Social Distance Drag Show Brings Queens to LGBTQ Seniors During Coronavirus Pandemic

Posted on: May 23, 2020

Source: Datebook

Posted by Tony Bravo | Saturday, May 23, 2020

Princess Panocha applies make up before she performs in a social distance drag show for queer elders living at Openhouse LGBTQ senior housing in San Francisco.

Drag queens Mary Vice and Princess Panocha have a pandemic makeup tip: avoid lip gloss.

“Matte lipstick is fine, but gloss makes your mask get stuck on your face,” Mary Vice said. “It’s a mess.”

The queens learned that the hard way as they got ready to perform in “Live Drag for our LGBTQ Elders” at Openhouse, a San Francisco LGBTQ senior housing development in the Lower Haight.  The show was a collaborative event benefiting the housing community as well as the Queer Nightlife Fund and Tenderloin Museum. Performers Mary Vice, Princess Panocha, Dulce De Leche, Per Sia and Shane Zaldivar danced and lip-synced in outdoor locations at Openhouse where residents were able to view them from their windows. The show, which also streamed live on Twitch, was hosted on Friday, May 22, which would have been San Francisco Supervisor Harvey Milk’s 90th birthday. Milk was the first openly gay elected official in California and represented the Castro district before he was assassinated in 1978.

“The amount of work that goes into a one-hour drag show at a senior apartment done safely is not a small amount of work,” said Openhouse Executive Director Karyn Skultety. “But we did a good job keeping people 6 feet apart, getting masks on people.”

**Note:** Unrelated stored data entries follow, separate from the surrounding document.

/-- Every byte of the operands, scale arrays, vectors, metadata and table of a curd, the elements that stride and dilation skip
included (R46, R70). -/
def curdReads (o : OpDesc) (c : Curd) : List (Nat × Nat) :=
  let (m, n) := c.c.shape
  let k := (c.mk_ o.conv).2
  let mat (v : View) (w : Nat) : List (Nat × Nat) :=
    (List.range v.shape.1).flatMap (fun i => (List.range v.shape.2).map (fun j => elemRange (v.elem w i j) w))
  let opt (v : Option View) (w : Nat) : List (Nat × Nat) := match v with | some x => mat x w | none => []
  mat c.a o.fA.width ++ mat c.b o.fB.width ++ opt c.res o.fRes.width ++ opt c.ascl 8 ++ opt c.bscl 8 ++
  (if epiUses o.epi 8 then [(c.colv0, 4 * n)] else []) ++ (if epiUses o.epi 9 then [(c.colv1, 4 * n)] else []) ++
  (if epiUses o.epi 10 then [(c.rowv, 4 * m)] else []) ++ (if o.sparse then [(c.spmeta, ceilDiv (k * n) 8)] else []) ++
  (if epiTbl o.epi then [(o.table, 4096)] else [])

def opReads (o : OpDesc) : List (Nat × Nat) := (o.curds.w ++ o.curds.e).flatMap (curdReads o)

/-- The value of one output element before conversion (R62, R63). -/
def outElem (mem : List Host.Cell) (o : OpDesc) (c : Curd) (dirty : List (Nat × Nat)) (draw m n : Nat) : OutElem :=
  let k := (c.mk_ o.conv).2
  let pairs := (keptRows mem o c k n).map (pairAt mem o c m n)
  let kpe := o.path.kpe o.sparse
  let width := if o.sparse then kpe / 2 else kpe
  let rows := 256 * (c.hgt + 1)
  let x := epiCtx mem o c m n
  let bad (v : Num) : Bool :=
    (elemReads mem o c k m n ++ epiReads x o.epi v).any (fun r => touches dirty r.1 r.2)
  if o.iacc then
    let (v, sat) := accInt o.dflow (rows * width) (pairs.map (fun t => t.1.mul t.2.1))
    let fl : NFlags := { intSat := sat }
    let f := fp32.rne (Num.ofInt v)
    if o.epi.isEmpty && o.fOut.isInt32 then ⟨Num.ofInt v, fl, bad f⟩ else ⟨epiRun x o.epi f, fl, bad f⟩
  else
    let per := (shuffle draw pairs).map (fun t => pairProducts o.path t.1 t.2.1 t.2.2)
    let v := accFloat o.dflow rows ((chunks width per).map (fun l => l.flatten))
    ⟨epiRun x o.epi v, {}, bad v⟩

/-- One container that a share writes: its bit offset, width, value, the flags of its conversion, and whether its value is
undefined. -/
structure ShareOut where
  at_ : Nat
  w : Nat
  v : Nat
  flags : NFlags
  und : Bool
deriving DecidableEq, Repr

/-- Flags of an undefined conversion: free (log 7). -/
def freeFlags (draw : Nat) : NFlags :=
  let b := (Config.freeByte draw).toNat
  ⟨bit b 0, bit b 1, bit b 2, bit b 3, bit b 4, false, false⟩
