-- ==== Sys2Proof/Machine/Traffic.lean ====
section
/-!
DEFINITION. How traffic leaves its source: Chain routes and streams (chapter 13), the on-package paths and the holds of
R18 and R19, coherence and Rennet messages, and what lets a waiting engine go on.
-/
namespace Sys2Proof.Machine

/-! ### Chain routes (R405) and sending (R411 to R416) -/

def Chain.up (c : Chain) (a b : Nat) : Bool := c.links.contains (min a b, max a b)

/-- The lowest k in 0–7, other than two, whose two links are up. -/
def viaLow (f : Nat → Bool) (x y : Nat) : Option Nat := (List.range 8).find? (fun k => k != x && k != y && f k)

/-- The next node and the channel set of the first hop (Table 13.2); none when the destination is unreachable. -/
def Chain.route (c : Chain) (s t : Nat) : Option (Nat × Nat) :=
  let g := s / 8
  let m := s % 8
  let g' := t / 8
  let m' := t % 8
  if (g = g' || m = m') && c.up s t then some (t, 0)
  else if g ≠ g' && m ≠ m' && c.up s (8 * g + m') && c.up (8 * g + m') t then some (8 * g + m', 0)
  else if g ≠ g' && m ≠ m' && c.up s (8 * g' + m) && c.up (8 * g' + m) t then some (8 * g' + m, 1)
  else if g = g' && m ≠ m' then
    (viaLow (fun k => c.up s (8 * g + k) && c.up (8 * g + k) t) m m').map (fun k => (8 * g + k, 0))
  else if m = m' && g ≠ g' then
    (viaLow (fun k => c.up s (8 * k + m) && c.up (8 * k + m) t) g g').map (fun k => (8 * k + m, 0))
  else none

/-- The port of the active link to a node. -/
def Chain.portTo (c : Chain) (n : Nat) : Option Nat :=
  (c.ports.find? (fun p => p.2.st == .upActive && p.2.farNode == n)).map (·.1)

/-- LIVE and routed: an access may leave now (R430). -/
def Dev.reach (d : Dev) (n : Nat) : Bool :=
  d.live n && (match d.chain.route d.chain.node n with | some r => (d.chain.portTo r.1).isSome | none => false)

/-- The virtual channel of a packet: three sets of seven classes, then acknowledgements (R406). -/
def pktChan (k : ChainPkt) : Nat := if k.cls.val = 7 then 21 else 7 * k.vset.toNat + k.cls.val

/-- Credits a packet takes (R411). -/
def pktCredits (k : ChainPkt) : Nat := ceilDiv (16 + 16 * k.len.toNat) 256

/-- Bytes of a link frame (R408): a packet fills a frame of its own, of at least 64 bytes (log 186). -/
def frameBytes : Option ChainPkt → Nat
  | some k => max 64 (16 + 16 * k.len.toNat)
  | none => 64

/-- Whether a port holds the credits for a packet, 16 reserved for each channel, the rest shared, at most 5,968 to one channel (R411),
and has room for its frame in the replay buffer of 1 MiB (R408). -/
def Port.canSend (p : Port) (k : ChainPkt) : Bool :=
  !p.retrain &&
  let u := lgetD p.used (pktChan k) 0 + pktCredits k
  let shared := ((lset p.used (pktChan k) u).map (fun x => x - 16)).sum
  (decide (u ≤ 16) || (decide (u - 16 ≤ 5968) && decide (shared ≤ 11936))) &&
  decide ((p.replayBuf.map (·.2)).sum + frameBytes (some k) ≤ 2 ^ 20)

/-- A 256-bit nonce from the entropy source. -/
def Dev.entropy (d : Dev) : BitVec 256 × Dev := let (i, d) := d.draw; (Config.entropy i, d)

/-- A rekey begins (R420): this end's new nonce leaves; the old key stays in use until the far end confirms. -/
def Dev.rekey (d : Dev) (pn : Nat) : Dev :=
  let (n, d) := d.entropy
  (d.modPort pn (fun q => { q with rekeying := true, nonce := n })).emit (.linkRekey pn n)

/-- Frames of either direction after which a port rekeys (R420). -/
def rekeyFrames : Nat := 2 ^ 32

def Dev.rekeyDue (d : Dev) (pn : Nat) : Dev :=
  let q := d.port pn
  if !q.rekeying && (decide (rekeyFrames ≤ q.frameCtr) || decide (rekeyFrames ≤ q.rxCtr)) then d.rekey pn else d

/-- The key and the salt of this node's direction of a link (Table 13.5). -/
def Port.txKey (p : Port) (own : Nat) : BitVec 256 × BitVec 32 :=
  if own < p.farNode then (p.key.extractLsb' 0 256, p.key.extractLsb' 512 32) else (p.key.extractLsb' 256 256, p.key.extractLsb' 544 32)

/-- The nonce of the next frame of a port: the direction's salt and the frame counter (R418). -/
def Port.nonce96 (p : Port) (own : Nat) : BitVec 96 := (p.txKey own).2 ++ BitVec.ofNat 64 p.frameCtr

/-- One link frame leaves a port, with a packet or idle: it carries its sequence number, the next that this end expects, and the credits
that it owes, and it is kept for replay (R408, R409, R418). -/
def Dev.frameOut (d : Dev) (pn : Nat) (k : Option ChainPkt) : Dev :=
  let p := d.port pn
  let h : LinkHdr := { seq := p.txSeq, ack := p.rxSeq, credits := p.owed }
  let aad := leBytes 3 h.seq.toNat ++ leBytes 2 (frameBytes k)
  let d := d.modPort pn (fun p =>
    { p with txSeq := p.txSeq + 1, frameCtr := p.frameCtr + 1, replayBuf := p.replayBuf ++ [(p.txSeq, frameBytes k)],
             owed := List.replicate 22 0 })
  (d.emit (.linkFrame pn h (p.nonce96 d.chain.node) k (Config.gcmSeal (p.txKey d.chain.node).1 (p.nonce96 d.chain.node) aad k))).rekeyDue pn

/-- Put a packet on a port, taking its credits. -/
def Dev.portSend (d : Dev) (pn : Nat) (k : ChainPkt) : Dev :=
  (d.modPort pn (fun p => { p with used := lset p.used (pktChan k) (lgetD p.used (pktChan k) 0 + pktCredits k) })).frameOut pn (some k)

/-- A packet leaves the receive buffer of a port: its credits are to be returned (R411). -/
def Dev.owe (d : Dev) (pn : Nat) (k : ChainPkt) : Dev :=
  d.modPort pn (fun p => { p with owed := lset p.owed (pktChan k) (lgetD p.owed (pktChan k) 0 + pktCredits k) })

def streamKey (node cls : Nat) : Nat := 8 * node + cls

/-- Send a packet now if a route, the stream's window and credits allow (R411, R414, R430). -/
def Dev.trySend (d : Dev) (dst : Nat) (k : ChainPkt) : Option Dev :=
  match d.chain.route d.chain.node dst with
  | none => none
  | some (nh, vs) =>
    match d.chain.portTo nh with
    | none => none
    | some pn =>
      let key := streamKey dst k.cls.val
      let st := tgetD d.chain.tx key {}
      let k := { k with seq := st.seq, vset := BitVec.ofNat 2 vs }
      let p := tgetD d.chain.ports pn {}
      if 4096 ≤ st.unacked.length || !p.canSend k then none
      else
        let d := d.modChain (fun c =>
          { c with tx := tput c.tx key { st with seq := st.seq + 1, unacked := st.unacked ++ [k] } })
        some (d.portSend pn k)

/-- Send every waiting packet that may leave, keeping each stream's order. -/
def flushList : Dev → List (Nat × ChainPkt) → List (Nat × ChainPkt) → Dev
  | d, [], keep => d.modChain (fun c => { c with waitSend := keep })
  | d, (n, k) :: t, keep =>
    if keep.any (fun q => q.1 == n && q.2.cls == k.cls) then flushList d t (keep ++ [(n, k)])
    else match d.trySend n k with
      | some d => flushList d t keep
      | none => flushList d t (keep ++ [(n, k)])

/-- Transit packets leave by the active link to their last hop, each channel's in order; one whose link has gone is lost, as its source
resends it (R398, R406, R416). -/
def transitList : Dev → List (Nat × ChainPkt) → List (Nat × ChainPkt) → Dev
  | d, [], keep => d.modChain (fun c => { c with transit := keep })
  | d, (pin, k) :: t, keep =>
    match d.chain.portTo k.dst.toNat with
    | none => transitList (d.owe pin k) t keep
    | some pn =>
      let src := k.src.toNat
      let dst := k.dst.toNat
      let out := { k with vset := if src / 8 = dst / 8 || src % 8 = dst % 8 then 2 else k.vset }
      if keep.any (fun q => q.2.dst == k.dst && pktChan q.2 == pktChan k) || !(d.port pn).canSend out then transitList d t (keep ++ [(pin, k)])
      else transitList ((d.owe pin k).portSend pn out) t keep

def Dev.flushSend (d : Dev) : Dev :=
  let d := if d.chain.transit.isEmpty then d else transitList d d.chain.transit []
  flushList d d.chain.waitSend []

/-- Which unit a packet names as its source (Table 13.4): UTYPE, UNIT with the half in bit 9. -/
def agentUnit (slice : Nat) : Agent → Nat × Nat
  | .core h => (0, h.val % 32 + 512 * (h.val / 32))
  | .engine e => (1, engIdx e + 512 * (e.val / 64))
  | .tongs e c => (2, 4 * engIdx e + c.val + 512 * (e.val / 64))
  | .proxy => (3, slice % 16 + 512 * (slice / 16))
  | .node _ => (3, slice % 16 + 512 * (slice / 16))
  | _ => (6, 0)

/-- Current incarnation of a quenchable unit; zero for the others (R519). -/
def Dev.incOf (d : Dev) (u : UnitId) : BitVec 4 :=
  match d.faults.units.find? (fun p => p.1 == u) with
  | some p => p.2.inc
  | none => 0

def engUnit (e : Fin 128) : UnitId := ⟨2, dieOf (engHalf e), BitVec.ofNat 16 (engIdx e)⟩
def coreUnit (h : Fin 64) : UnitId := ⟨4, dieOf (coreHalf h), BitVec.ofNat 16 h.val⟩
def tongsUnit (h : Half) (t : Nat) : UnitId := ⟨3, dieOf h, BitVec.ofNat 16 t⟩
def anvilUnit (h : Half) : UnitId := ⟨1, dieOf h, 0⟩

def Dev.agentInc (d : Dev) : Agent → BitVec 4
  | .core h => d.incOf (coreUnit h)
  | .engine e => d.incOf (engUnit e)
  | .tongs e c => d.incOf (tongsUnit (engHalf e) (4 * (engIdx e / 8) + c.val))
  | _ => 0

/-- Send, or queue at the source, one packet to a LIVE node; `slice` is the home or proxy slice that it comes from. -/
def Dev.chainSend (d : Dev) (dst : Nat) (cls : Fin 8) (src : Agent) (ctx pd tag len : Nat) (body : ChainBody) (slice : Nat := 0) : Dev :=
  let (ut, un) := agentUnit slice src
  let k := d.packet dst cls ut un (d.agentInc src) ctx pd tag len body
  let d := d.modChain (fun c => { c with waitSend := c.waitSend ++ [(dst, k)] })
  d.flushSend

Shane Zaldivar performs during a social distance drag show Friday, May 22, for queer elders living at Openhouse LGBTQ senior housing in San Francisco. Photo: Paul Kuroda, Special to The Chronicle

That afternoon, Openhouse’s courtyard and balconies became stages for the queens to strut and perform for the building’s upper floors. Several people from neighboring buildings even watched from their balconies. And they weren’t the only ones eager for a live performance after 11 weeks of sheltering; San Francisco drag community leader Juanita More, who helped organize the event’s talent, said the queens had been especially excited to get out of their homes in drag.

“I  know they’re all doing big powerhouse numbers,” she reported before the show. “They want to give a great, big show for the people here. I trust these girls to do that.”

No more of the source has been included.